By Kevin P. Duffus
Five-hundred-year anniversaries don’t come around very often. An opportunity to observe the earliest documented exploration and survey of the North Carolina coast slipped by the attention of the state’s stewards of its history this past spring with nary a nod.
Five centuries ago on March 7, 1524, (or March 18 on our modern Gregorian calendar), La Dauphine, a 100-ton, three-masted caravel from Dieppe, France, made landfall on the North American coast, likely in the vicinity of Murrell’s Inlet, South Carolina.
“We are seeing a new land which has never been seen by any man, either ancient or modern,” declared the French expedition’s leader, Giovanni da Verrazzano, remembered by history as “the Florentine Explorer.”
On both a vellum portolano and companion routier—bound pages of compass routes—the date and latitude were noted routinely and without consideration of their historical significance by the ship’s navigator.
Fifty days since departing the archipelago of Madiera, La Dauphine and Verrazzano were about to write the first chapter of recorded history on the Carolina coast.

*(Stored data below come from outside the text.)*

/-- TRANSFORM_CHUNK_COMPLETE (09 R227): chunk n of the running request, which has started, finishes or fails, in any order; a request
with nothing in flight goes on with its record. -/
def xformChunk (n : BitVec 8) (s : State) : State :=
  match s.me.xq with
  | [] => s
  | x :: _ =>
    let k := n.toNat
    if x.st ≠ .running then s
    else if xformOver x then xformSettle s x
    else if startedBound x ≤ k ∨ x.ended.getLsbD k then s
    else match runChunk s x k with
      | .error (.hold f) => f s
      | .error (.fault t) => retiring (counted s t) t.line (fun u => xformSettle u (chunkFailed x k t))
      | .ok t => xformSettle t { x with done := x.done ||| (1#256 <<< k), ended := x.ended ||| (1#256 <<< k),
                                        bytes := x.bytes + x.output k }

def execTransformChunkComplete (n : BitVec 8) (s : State) : Host.Outcome State Fault Refusal := .next (xformChunk n s)

/-- XFORM: one request queued (09 R224); a full queue stalls issue. -/
def execXform (a : Reg) (f : BitVec 1) (s : State) : Host.Outcome State Fault Refusal :=
  finish s (recAddress (readG s a)
    (if 16 ≤ s.me.xq.length then .ok (hold s)
     else if 63 ≤ copiesOut s.me then .ok (holdFor s 0x0F)
     else
       let x : Xreq := { addr := readG s a, after := f = 1#1, priv := priv s, age := s.me.engAge, st := .waiting,
                         words := none, done := 0, ended := 0, bytes := 0, failed := none, limit := 0 }
       .ok (nextPc { s with me.xq := s.me.xq ++ [x], me.engAge := s.me.engAge + 1 })))

/-- XCANCEL of the transform queue: its head request, a completed one apart, ends with status 7, once its record is written
(09 R224, 21 R402). A write of the record that faults halts the queue and is delivered once, and the instruction waits for one that can be
committed (09 R213, DEDUCED, log 31). -/
def cancelXform (s : State) (d : Reg) : State :=
  let done := s.me.xq.takeWhile (fun x => x.st = .idle)
  match s.me.xq.dropWhile (fun x => x.st = .idle) with
  | [] => nextPc (writeG s d 1)
  | x :: xs =>
    let read : Except Stop Xreq := if x.words.isSome then .ok x
              else match engRead s x.priv x.addr 64 with
                | .ok (_, _, v) => .ok { x with words := some (recWords v) }
                | .error (.fault _) => .ok x
                | .error (.hold f) => .error (.hold f)
    let lost := fun (y : Xreq) (t : Trap) =>
      if y.lost then hold s
      else retiring (counted (hold s) t) t.line (fun u =>
        { u with me := queueFault { kcause := 1#1 ++ t.cause, value := t.value, elem := engElem 0x3FF 0xFFFF }
                         { u.me with xq := done ++ { y with st := .halted, lost := true } :: xs } })
    let gone := fun (u : State) => nextPc (writeG { u with me := wakeCounters { u.me with xq := done ++ xs } } d 0)
    match read with
    | .error (.hold f) => f (hold s)
    | .error (.fault _) => s
    | .ok x1 => match xformRecord s x1 7 with
      | .ok t => gone t
      | .error (.fault t) => lost x1 t
      | .error (.hold f) => f (hold s)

Verrazzano’s account of his voyage as his expedition made its way northward along the barrier islands of North Carolina was historically, topographically, and ethnologically significant.
“And not the least among the recorded observations of the author was his account of the native inhabitants of the new land, the earliest firsthand commentary upon the Indians of the United States north of the Gulf coast of Florida,” wrote the late Brown University research professor Lawrence C. Wroth.
Among the notable occurrences during the exploration was the first documented instance of lifesaving in America.
Students and enthusiasts of North Carolina’s early history may be familiar with the story of the La Dauphine crew member who was accidentally cast ashore and nearly drowned while attempting to deliver presents to the local inhabitants along the shore of Bogue Banks. The Frenchman was rescued by native Americans, revived, and warmed next to a beach fire before swimming back out to an awaiting boat. That remarkable but under-appreciated event 500 years ago, alone, ought to be commemorated annually.
It was not until 1909 that Verrazzano’s original draft of his narrative report, known as the Cèllere Codex, to the French king was discovered in a private library in Rome. According to Verrazzano scholar Wroth, what sets the Cèllere Codex apart from two other previously known but less-detailed manuscripts was “the presence in its margins and between its lines of 26 explicatory annotations.”
The most historically noteworthy of the handwritten annotations describes what La Dauphine’s company observed after passing to the north of Cape Lookout and the southern islands of the Outer Banks on the day of the Feast of the Annunciation, March 25: “We called it Annunciata from the day of our arrival, and found there an isthmus one mile wide and about 200 miles long, in which we could see the eastern sea [Mare Orientale] from the ship, halfway between west and north.”
Across the thin strips of sand that we know as Portsmouth and Ocracoke islands, Verrazzano thought he was gazing upon the Pacific Ocean.
Instead, what he saw and documented for the first time in recorded history was the vast inland estuary of Pamlico Sound.
Verrazzano’s remarkable annotation revealing his misinterpretation of the sound was not known to modern historians until the Cèllere Codex was discovered in 1909.
But the same false “Oriental Sea” spotted by Verrazzano, eventually referred to as “Verrazzano’s Sea,” was depicted for the next 100 years on some of the most influential maps of the Great Age of Exploration.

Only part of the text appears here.